The strange thing is, it doesn’t happen every day - but often enough that it is really annoying. Every time that happens the OS freezes for a few seconds until it responds again. After one of those freezes, I ran dmesg and saw those I/O errors (see output above).

The NVME drive is new and only a few weeks old (bought it off Amazon when I bought the framework laptop).

I already ran an extended nvme-cli health check, but according to that everything is fine:

Device Self Test Log for NVME device:nvme0
Current operation  : 0
Current Completion : 0%
Self Test Result[0]:
  Operation Result             : 0
  Self Test Code               : 2
  Valid Diagnostic Information : 0
  Power on hours (POH)         : 0x131
  Vendor Specific              : 0 0
Self Test Result[1]:
  Operation Result             : 0
  Self Test Code               : 1
  Valid Diagnostic Information : 0
  Power on hours (POH)         : 0x131
  Vendor Specific              : 0 0

BIOS Version: 03.05

Anyone an idea what could be the issue here? Is my NVME (slowly) dying although the diagnostics still report it as being fine?

Thanks!

Bernhard

Hi. It might be the hardware failing, but I am not 100% sure.
Do you get any clues from:
nvme smart-log /dev/nvme0n1
nvme error-log /dev/nvme0n1

Thanks for your reply!

I don’t see anything suspicious in the outputs.

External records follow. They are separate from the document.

-- ==== Sys2Proof/Machine/Agents.lean ====
section
/-! DEFINITION. The steps of the four agents and the choice of who moves (spec/00_scope.md R6, R7), which `step` only
calls, and the placing of a word where the next step runs it. -/

namespace Sys2Proof.Machine

/-- One SEQUENCER step (spec/41_sequencer.md R100): fetch at `SPC`, decode, perform. -/
def sequencerStep (s : State) : Out :=
  match romRead s s.spc.toNat with
  | none => .fault .romIndex
  | some w =>
    match decodeRom w with
    | .ok i => exec i s
    | .error _ => .refused .illegalCommand

/-- One HOST step with a command word (spec/40_commands.md R90): decode and perform. -/
def hostStep (w : Word) (s : State) : Out :=
  match decodeCommand w with
  | .ok i => exec i s
  | .error _ => .refused .illegalCommand

/-- One COUNTER step, with the parameters of this build (spec/60_exceptions.md R146). -/
def counterStep (s : State) : State := tick Config.periodTicks Config.shortTicks s

/-- HOST's turn at a ready port (assumption 4): its next command word if it has one; if it issues nothing, COUNTER is
the one enabled agent that steps, and before START nothing moves (spec/70_reset_and_hazards.md R162, R181). Words
that HOST comes to issue later reach the list by `receive`. -/
def hostTurn (s : State) : Out :=
  match s.commands with
  | w :: rest => hostStep w { s with commands := rest }
  | [] => .next (if s.run then counterStep s else s)

/-- The one enabled agent of SEQUENCER, DISPATCHER and HOST steps (R7). Where none is, COUNTER is the only agent that
can be, and where it is not either no step exists. -/
def processorStep (s : State) : Out :=
  if sequencerEnabled s then sequencerStep s
  else if takeable s then .next (interruptEntry s)
  else if hostEnabled s then hostTurn s
  else if counterEnabled s then .next (counterStep s)
  else .fault .noAgentEnabled

/-- The step of the turn's agent. COUNTER's turn while it is not armed falls to the processor side, since exactly one
enabled agent steps (R7). -/
def agentStep (turn : Turn) (s : State) : Out :=
  match turn with
  | .reset => .next (resetStep s)
  | .counter => if counterEnabled s then .next (counterStep s) else processorStep s
  | .processor => processorStep s

/-- Whose burst of free turns it is: the bursts alternate (assumption 5). -/
def counterBurst (burst : Nat) : Bool := decide (burst % 2 = 0) == Config.freeFirst

/-- The turn the free values give. While a transmission runs, a turn of a processor side's burst is SEQUENCER's. -/
def freeTurn (s : State) : Turn :=
  if counterBurst s.draws || !s.sact && Config.freeTick s.draws s.spent then .counter else .processor

/-- The state once a free turn is over: one more turn of the burst, or the next burst. -/
def afterFreeTurn (s : State) : State :=
  if s.spent < Config.freeBurst s.draws then { s with spent := s.spent + 1 }
  else { s with draws := s.draws + 1, spent := 0 }

/-- Whose turn it is: the first listed, or a free turn. -/
def currentTurn (s : State) : Turn :=
  match s.turns with
  | turn :: _ => turn
  | [] => freeTurn s

/-- The state once the turn is taken from the list, or is a free turn that is over. -/
def afterTurn (s : State) : State :=
  match s.turns with
  | _ :: rest => { s with turns := rest }
  | [] => afterFreeTurn s

/-- One step of the block: the agent whose turn it is steps. -/
def blockStep (s : State) : Out := agentStep (currentTurn s) (afterTurn s)

/-- What comes from outside reaches the block before a step (assumption 19): HOST's new words go behind its waiting
ones, and a reset takes this very step. -/
def receive (input : Input) (s : State) : State :=
  { s with
    commands := s.commands ++ input.words, turns := if input.reset then .reset :: s.turns else s.turns }

/-- A command word at the front of HOST's words, with the port ready and HOST's turn next (assumption 6). Where an
interrupt would be taken first it is masked, by `IM`. -/
def placeCommand (w : Word) (s : State) : State :=
  { s with
    commands := w :: s.commands, turns := .processor :: s.turns,
    sact := false, hact := false, im := s.im || irq s }

/-- A word in the ROM at `SPC` (at index 0 where `SPC` is no ROM index), with the sequencer active and its turn
next (assumption 6). -/
def placeRomWord (w : Word) (s : State) : State :=
  let at_ : Index := if targetLegal s.spc then s.spc else 0#5
  romPlace at_.toNat w { s with turns := .processor :: s.turns, sact := true, spc := at_ }

/-- A word where the very next step runs it: on the command port when it spells a command, else in the ROM. -/
def placeWord (w : Word) (s : State) : State :=
  match decodeCommand w with
  | .ok _ => placeCommand w s
  | .error _ => placeRomWord w s

end Sys2Proof.Machine
end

The output of nvme smart-log /dev/nvme0n1:

Smart Log for NVME device:nvme0n1 namespace-id:ffffffff
critical_warning			: 0
temperature				: 38°C (311 Kelvin)
available_spare				: 100%
available_spare_threshold		: 10%
percentage_used				: 0%
endurance group critical warning summary: 0
Data Units Read				: 510,809 (261.53 GB)
Data Units Written			: 6,391,475 (3.27 TB)
host_read_commands			: 7,163,041
host_write_commands			: 27,384,190
controller_busy_time			: 178
power_cycles				: 129
power_on_hours				: 348
unsafe_shutdowns			: 5
media_errors				: 0
num_err_log_entries			: 0
Warning Temperature Time		: 0
Critical Composite Temperature Time	: 0
Temperature Sensor 1           : 38°C (311 Kelvin)
Temperature Sensor 2           : 38°C (311 Kelvin)
Thermal Management T1 Trans Count	: 0
Thermal Management T2 Trans Count	: 0
Thermal Management T1 Total Time	: 0
Thermal Management T2 Total Time	: 0

(needed to forcibly shutdown the system a handful of times due to a complete freeze, I guess that’s where the unsafe shutdowns are coming from)

The output of nvme error-log /dev/nvme0n1:

.................
 Entry[ 0]   
.................
error_count	: 0
sqid		: 0
cmdid		: 0
status_field	: 0(Successful Completion: The command completed without error)
phase_tag	: 0
parm_err_loc	: 0
lba		: 0
nsid		: 0
vs		: 0
trtype		: The transport type is not indicated or the error is not transport related.
cs		: 0
trtype_spec_info: 0
.................

I am getting 64 of those entries - all with the same output.

Bernhard

I guess the first step would be, check you have a backup of everything you need.
Then, maybe try removing the NVME device, cleaning the connections, and then installing it again.
The errors seem more linked to a problem with the communications with the NVME device, than the actual storage of data. That is why I suggested cleaning the connections.
It could also be an intermittent hardware fault on the control chip on the NVME device, in which case, you probably should replace the NVME device with a new one.
Lastly, if could be a fault with the FW motherboard, but I can’t think of any way to test that apart from introducing a known good NVME device (i.e. a new one).

Thanks a lot!

I replaced my NVME drive with a new one now - so far no new errors. But it’s only a day, so let’s see if that finally fixed the issue :slight_smile:

Some NVME drives have long 5 year warranty. So, you might be able to get it replaced for free.